## PROBLEM DESCRIPTION
Output exactly the lines below, starting with the line that has "let w (i : Nat) : Nat := x.num (8 * i) 8" and going on through the line that has "that follows. -/", both included, and no other lines.

## GIVEN RECORDS
def HatImage.part (h : HatImage) (o n : Nat) : List Byte := h.bytes.slice o n
/-- Reads an image at an address: its length stands in its header. -/
def State.readHat (s : State) (c : Nat) : Except Nat HatImage :=
  let a := (s.coach c).hat.dst.toNat
  match s.hread c a 0x2000 with
  | .error _ => .error 0x04
  | .ok b =>
    let x : Bytes := b.toArray
    if x.num 0 4 ≠ 0x584F4248 ∨ x.num 4 2 ≠ 1 ∨ x.num 6 1 > 1 then .error 0x30
    else
      match s.hread c a (x.num 0x98 8) with
      | .error _ => .error 0x04
      | .ok b => .ok ⟨b.toArray, x.num 8 8, x.num 6 1 == 1, BitVec.ofNat 128 (x.num 0x10 16), x.num 0x90 8⟩
/-- Steps 2 to 4 of R302. -/
def State.checkHat (s : State) (c : Nat) (h : HatImage) : Option Nat :=
  let l := (s.coach c).launch
  let own := identityOf identityKey
  let pk := h.part 0x1000 2592
  let num (o n : Nat) : Nat := h.bytes.num o n
  if num 0x20 64 ≠ l.measurement.toNat then some 0x31
  else if num 0x60 32 ≠ l.image.hash.toNat then some 0x32
  else if num 0x140 64 ≠ own.toNat then some 0x33
  else if num 0x100 64 ≠ (identityOf pk).toNat then some 0x34
  else if !h.handoff then (if pk = identityKey then none else some 0x34)
  else match s.peerBundle c with
    | none => some 0x35
    | some (peer, _) => if identityOf peer = identityOf pk then none else some 0x34
/-- Step 5: the image key. -/
def State.openHat (s : State) (c : Nat) (h : HatImage) : Except Nat (BitVec 256) :=
  let n := 0x2000 + 48 * h.segs
  let head := h.part 0 0x200
  let w := wrapKey (kemDecaps (h.part 0x200 1568)) h.lineage h.k (s.coach c).launch.measurement
  let wrapped := h.part 0x820 32
  if dsaVerify (h.part 0x1000 2592) (sha3_512 (h.part 0 n)) (h.part n 4627) ∧
      gcmTag w 0#96 head wrapped = h.part 0x840 16 then .ok (BitVec.ofNat 256 (natOf (gcmText w 0#96 wrapped)))
  else .error 0x36
/-- Step 6: the stale rule (14 R303), the store in order. -/
def State.stale (s : State) (h : HatImage) : Option Nat :=
  if !s.pkg.flash.storeGood then some 0x3B
  else match s.lineageOf h.lineage, h.handoff with
    | some x, false => if !x.moved ∧ x.kmax ≤ h.k then none else some 0x37
    | none, false => some 0x37
    | some x, true => if x.moved ∧ x.kmax < h.k then none else some 0x37
    | none, true => if s.pkg.flash.store.length ≥ 4096 then some 0x38 else none
/-- Segment x of an image, authenticated and opened. -/
def HatImage.segment (h : HatImage) (ki : BitVec 256) (x : Nat) : Option Segment :=
  let o := 0x2000 + 48 * x
  let e := h.part o 32
  let aad := h.part 0 0x200 ++ e
  let text := h.part (h.bytes.num o 8) (h.bytes.num (o + 8) 8)
  if gcmTag ki (segNonce x) aad text = h.part (o + 0x20) 16 then
    some (h.bytes.num (o + 0x10) 2, h.bytes.num (o + 0x12) 1, h.bytes.num (o + 0x13) 1, gcmText ki (segNonce x) text)
  else none
/-- All segments, or none where one fails. -/
def HatImage.openAll (h : HatImage) (ki : BitVec 256) : Nat → Option (List Segment)
  | 0 => some []
  | n + 1 => match HatImage.openAll h ki n, h.segment ki n with
    | some r, some g => some (r ++ [g])
    | _, _ => none
/-- The plaintext of a tile's segment. -/
def segOf (gs : List Segment) (t kind j : Nat) : Bytes :=
  match gs.find? (fun g => g.1 == t && g.2.1 == kind && g.2.2.1 == j) with
  | some g => g.2.2.2.toArray
  | none => #[]
/-- A loop counter from its words A, B, C (04 Table 4-5). -/
def loopOf (a b c : Nat) : LoopSt :=
  ⟨a / 2 ^ 63 % 2 == 1, BitVec.ofNat 16 (a / 2 ^ 32), a % 2 ^ 32, b / 2 ^ 32 % 2 ^ 32, c, b % 2 ^ 17, b / 2 ^ 17 % 2 ^ 14, 0⟩
/-- The carry snapshot of a state block, its settled bit set; the banks stand Closed, as a relay point leaves them. -/
def snapOf (x : Bytes) (rl os : Nat) : Snap :=
  let w (i : Nat) : Nat := x.num (8 * i) 8
  { valid := true, settled := true, phase := w 0 % 2 ^ 32, frc := w 1, sb := w 2, h := w 3 / 2 ^ 17 % 2 == 1, addr := w 3 % 2 ^ 17
    ftmask := BitVec.ofNat 16 (w 4), s := Vector.ofFn fun i => BitVec.ofNat 64 (w (0x10 + i.val))
    ft := Vector.ofFn fun i => BitVec.ofNat 32 (w (0x20 + i.val)), acq := Vector.ofFn fun i => BitVec.ofNat 64 (w (0x30 + i.val))
    l := Vector.ofFn fun i => loopOf (w (0x40 + 4 * i.val)) (w (0x41 + 4 * i.val)) (w (0x42 + 4 * i.val))
    banks := Vector.replicate 32 { Bank.reset with due := w 1 }, rl := rl, os := os, trigs := Vector.replicate 8 0 }
/-- Refill list and output range set that the `commit` before a stream address names: those of the phase that follows. -/
def commitBefore (code : List CodeWord) (dict : List Bundle) (addr : Nat) : Nat × Nat :=
  let lit := decide (25 ≤ addr) && itemAt code 0 (addr - 25) && code.getD (addr - 25) 0#16 == 0xF400#16
  match commitsOf dict (code.drop (if lit then addr - 25 else addr - 1)) 1 with
  | x :: _ => x
  | [] => (0, 0)
/-- The translation table that a restore puts in force: the image's for a keep image, for a handoff image that of the
configuration (14 R304). -/
def hatTable (cfg : CfgImage) (gs : List Segment) (tile : Nat) (handoff b : Bool) : Vector Word 16 :=
  let x := segOf gs tile 1 0
  if handoff then cfg.table tile b
  else Vector.ofFn fun i => BitVec.ofNat 64 (x.num (0x400 + 16 * i.val + if b then 8 else 0) 8) &&& if b then vttMaskB else vttMaskA
/-- A tile restored from its segments (14 R304): dead state at its launch values; the refresh pointers go on (10 R236). -/
def Tile.ofHat (t : Tile) (gs : List Segment) (tile : Nat) (va vb : Vector Word 16) (img : TileImg) (code : List CodeWord)
    (dict : List Bundle) : Tile :=
  let x := segOf gs tile 1 0
  let n := x.num 0x504 1
  let addr := x.num 0x18 8 % 2 ^ 17
  let (rl, os) := commitBefore code dict addr
  let sn := snapOf x rl os
  let v : VaultSt := { t.vault with
    n := n, cells := [], window := none, watermark := none, eng := Vector.replicate 32 EngBank.reset
    banks := Vector.ofFn fun i => { sn.banks.getD i.val Bank.reset with ptr := (t.vault.bank i.val).ptr }
    vttA := va, vttB := vb }
  let v := (List.range 16).foldl (fun (v : VaultSt) j =>
    let g := segOf gs tile 4 j
    (List.range (512 * n * 16)).foldl (fun (v : VaultSt) i =>
      v.setColumn ⟨i / 16 % n, 512 * j + i / (16 * n), i % 16⟩ (BitVec.ofNat 2048 (g.num (256 * i) 256))) v) v
  let b := segOf gs tile 3 0
  { Tile.reset with
    regs := { Regs.reset with
      s := Vector.ofFn fun i => if 1 ≤ i.val ∧ i.val ≤ 16 then sn.s.getD (i.val - 1) 0#64 else 0#64, l := sn.l }
    ft := sn.ft, ftmask := sn.ftmask, acq := sn.acq, h := x.num 0x505 1 == 1
    sp := Mem.putL [] 0 (segOf gs tile 2 0).toList
    vault := v
    blk := BlkSt.ofImage (Mem.putL [] 0 (b.toList.take 65536)) (BitVec.ofNat 64 (b.num 65536 8))
    seq := { SeqSt.reset with
      code := code, dict := dict, pc := sn.addr, sb := sn.sb, buf := 64, minIssue := sn.frc, lastCommit := some (sn.frc - 1)
      rl := rl, os := os, refills := img.refills, outs := img.outs }
    snaps := Tile.reset.snaps.setIfInBounds (sn.phase % 2) sn
    own := { t.own with errs := [] } }
/-- Zero-fills the vaults of a coach's tiles (04 R96). -/
def State.wipe (s : State) (c : Nat) : State :=
  s.modTiles (fun t => { t with vault := { t.vault with cells := [] } }) (s.tilesOf c)
/-- A restore fails: its code, its record, the vaults of a tile just admitted, an idle coach, whose waiting plan is applied (14 R302,
20 R367, 13 R291). -/
def State.restoreFail (s : State) (c : Nat) (e : Refuse) : State :=
  let img := decide (0x20 ≤ e.code ∧ e.code ≤ 0x2C)
  let x : Fail := if img then ⟨0x1, e.code, 0x0B, BitVec.ofNat 64 e.d1, BitVec.ofNat 64 e.d2⟩
    else ⟨0x8, 0x40, 0x0B, BitVec.ofNat 64 e.code, 0#64⟩
  (((s.log c (s.record c noTile 0 0 e.addr x)).wipe c).modCoach c fun k => { k with
    hat := { k.hat with busy := false, code := e.code }, launch := Launch.reset }).planIdle c
/-- Tile of the i-th block of 19 segments of an image, and N there by the length of its vault segments. -/
def HatImage.tileAt (h : HatImage) (i : Nat) : Nat := h.bytes.num (0x2000 + 48 * (1 + 19 * i) + 0x10) 2
def HatImage.banksAt (h : HatImage) (i : Nat) : Nat := h.bytes.num (0x2000 + 48 * (4 + 19 * i) + 8) 8 / 2 ^ 21
/-- Step 7: does the coach hold exactly the image's tiles, each with banks enough? -/
def State.hatFits (s : State) (c : Nat) (h : HatImage) : Bool :=
  let n := (h.segs - 1) / 19
  (List.range n).map h.tileAt == s.tilesOf c && h.bytes.num 0x8C 4 == n &&
    (List.range n).all fun i => decide (h.banksAt i ≤ 32 - retiredCount (s.tile (h.tileAt i)).vault.retired)
/-- Steps 2 to 8 of R302, on a state whose launch holds the record, up to the placing: the segments, or the refusal. -/
def State.restoreChecks (s : State) (c : Nat) (h : HatImage) : Except Refuse (List Segment) :=
  match s.checkHat c h with
  | some e => .error (refuse1 e)
  | none =>
    match s.openHat c h with
    | .error e => .error (refuse1 e)
    | .ok ki =>
      match s.stale h with
      | some e => .error (refuse1 e)
      | none =>
        if !s.hatFits c h then .error (refuse1 0x39)
        else
          match h.openAll ki h.segs with
          | none => .error (refuse1 0x3A)
          | some gs =>
            if (s.tilesOf c).all fun t => ({ (s.tile t).vault with
                vttA := hatTable s.pkg.flash.cfg gs t h.handoff false
                vttB := hatTable s.pkg.flash.cfg gs t h.handoff true } : VaultSt).tableOk then .ok gs
            else .error (refuse1 0x0A)
/-- Step 8: places the segments. The frame is that of a tile of the image's variant. -/
def State.restorePlace (s : State) (c : Nat) (h : HatImage) (gs : List Segment) : State :=
  let num (o n : Nat) : Nat := h.bytes.num o n
  let l := (s.coach c).launch
  let cfg := s.pkg.flash.cfg
  let v := num 0x84 1
  let vi := l.image.variants.getD v ⟨0#64, 0#256, [], 0, [], [], []⟩
  let s := (s.tilesOf c).foldl (fun s t => s.modTile t fun x =>
    x.ofHat gs t (hatTable cfg gs t h.handoff false) (hatTable cfg gs t h.handoff true) (l.dataOf t) (look [] vi.code t)
      (look [] vi.dict t)) s
  let g := segOf gs 0xFFFF 5 0
  let sn := match vi.tiles with
    | t :: _ => let x := segOf gs t 1 0; (x.num 0 8 % 2 ^ 32, x.num 8 8)
    | [] => (0, 0)
  let s := s.modCoach c fun k => { k with
    tls := Vector.ofFn fun i => ⟨g.num (8 * i.val) 8, g.num (8 * i.val) 8, [], 0⟩
    ops := [], unshown := [], pushes := [], faults := []
    log := { k.log with tag := l.lrec.tag, cls := 0, code := 0, cancels := 0, restarts := 0, strikes := 0, settled := 0 }
    launch := { k.launch with
      mode := .starting, variant := v, relayNo := num 0x80 4, frc := sn.2, phase := sn.1, phaseStart := sn.2
      tiles := vi.tiles, sinceWall := s.wall, lastIssued := sn.2, restored := true, lineage := h.lineage
      replays := [(sn.1, 0)], ranVariant := v, sentTag := BitVec.ofNat 32 (num 0x88 4), restoring := true, hatCtr := h.k, hatMoved := h.handoff } }
  s.writeMirrors c
/-- Steps 9 and 10: the counter store, then the work of a relay point. A domain's packages first agree on one launch tag and
relay number (14 R305); from here on the image is the last one restored (Table 14-1). -/
def State.restoreOn (s : State) (c : Nat) : State :=
  let k := s.coach c
  let s := s.setLineage ⟨k.launch.lineage, k.launch.hatCtr, false⟩
  s.modCoach c fun k => { k with
    hat := { k.hat with
      code := 0, relay := k.launch.relayNo, moved := k.launch.hatMoved, ctr := BitVec.ofNat 64 k.launch.hatCtr }
    launch := { k.launch with mode := .relaying false, sinceWall := s.wall, reported := [], startEpoch := none, relayStep := 0, relayWall := 0 } }
/-- HBRST: the restore of an idle coach by a function; ignored otherwise. It is in progress until the frame runs, or it fails. Where
the counter store is bad every one is refused with 0x3B (20 R369). -/
def State.restore (s : State) (c fn : Nat) (rec : Word) : State :=
  let s := s.modCoach c fun k => { k with hat := { k.hat with recAddr := rec &&& ~~~0x7F#64 } }
  if !rec.getLsbD 0 ∨ (s.coach c).launch.mode ≠ .idle then s
  else
    let s := s.modCoach c fun k => { k with hat := { k.hat with busy := true } }
    let read := s.hread c (rec &&& ~~~0x7F#64).toNat 128
    let s := s.modLaunch c fun _ => { Launch.reset with
      lrec := match read with | .ok b => rawRecord b | .error _ => LaunchRec.reset
      fn := fn, tailWall := s.wall }
    if !s.pkg.flash.storeGood then s.restoreFail c (refuse1 0x3B)
    else
    match read with
    | .error _ => s.restoreFail c (refuse1 0x04)
    | .ok b =>
      let r := rawRecord b
      if !recordOk s.pkg.index (s.msixSize fn) b then s.restoreFail c (refuse1 0x01)
      else
        match s.loadChecks c r with
        | .error e => s.restoreFail c e
        | .ok img =>
          let s := s.modLaunch c fun l => { l with image := img }
          match s.readHat c with
          | .error e => s.restoreFail c (refuse1 e)
          | .ok h =>
            match s.restoreChecks c h with
            | .error e => s.restoreFail c e
            | .ok gs =>
              let s := s.restorePlace c h gs
              match (s.coach c).launch.mode with
              | .starting => if r.type = 2 then s.reportNow c .ready 0xFF#8 else s.restoreOn c
              | _ => s
def execHatboxRestore (fn coach : Nat) (rec : Word) (s : State) : Host.Outcome State Fault Refusal :=
  if coach < 16 ∧ isFn fn then .next (if s.up ∧ isPf fn then s.restore coach fn rec else s) else .fault .noSuchUnit
/-- A register write; HBRST begins a restore. -/
def execRegisterWrite (fn off : Nat) (x : Word) (s : State) : Host.Outcome State Fault Refusal :=
  if isFn fn then .next (if s.up then s.bar0 fn off x fun s c x => s.restore c fn x else s) else .fault .noSuchUnit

## TASK SOLUTION
  let w (i : Nat) : Nat := x.num (8 * i) 8
  { valid := true, settled := true, phase := w 0 % 2 ^ 32, frc := w 1, sb := w 2, h := w 3 / 2 ^ 17 % 2 == 1, addr := w 3 % 2 ^ 17
    ftmask := BitVec.ofNat 16 (w 4), s := Vector.ofFn fun i => BitVec.ofNat 64 (w (0x10 + i.val))
    ft := Vector.ofFn fun i => BitVec.ofNat 32 (w (0x20 + i.val)), acq := Vector.ofFn fun i => BitVec.ofNat 64 (w (0x30 + i.val))
    l := Vector.ofFn fun i => loopOf (w (0x40 + 4 * i.val)) (w (0x41 + 4 * i.val)) (w (0x42 + 4 * i.val))
    banks := Vector.replicate 32 { Bank.reset with due := w 1 }, rl := rl, os := os, trigs := Vector.replicate 8 0 }
/-- Refill list and output range set that the `commit` before a stream address names: those of the phase that follows. -/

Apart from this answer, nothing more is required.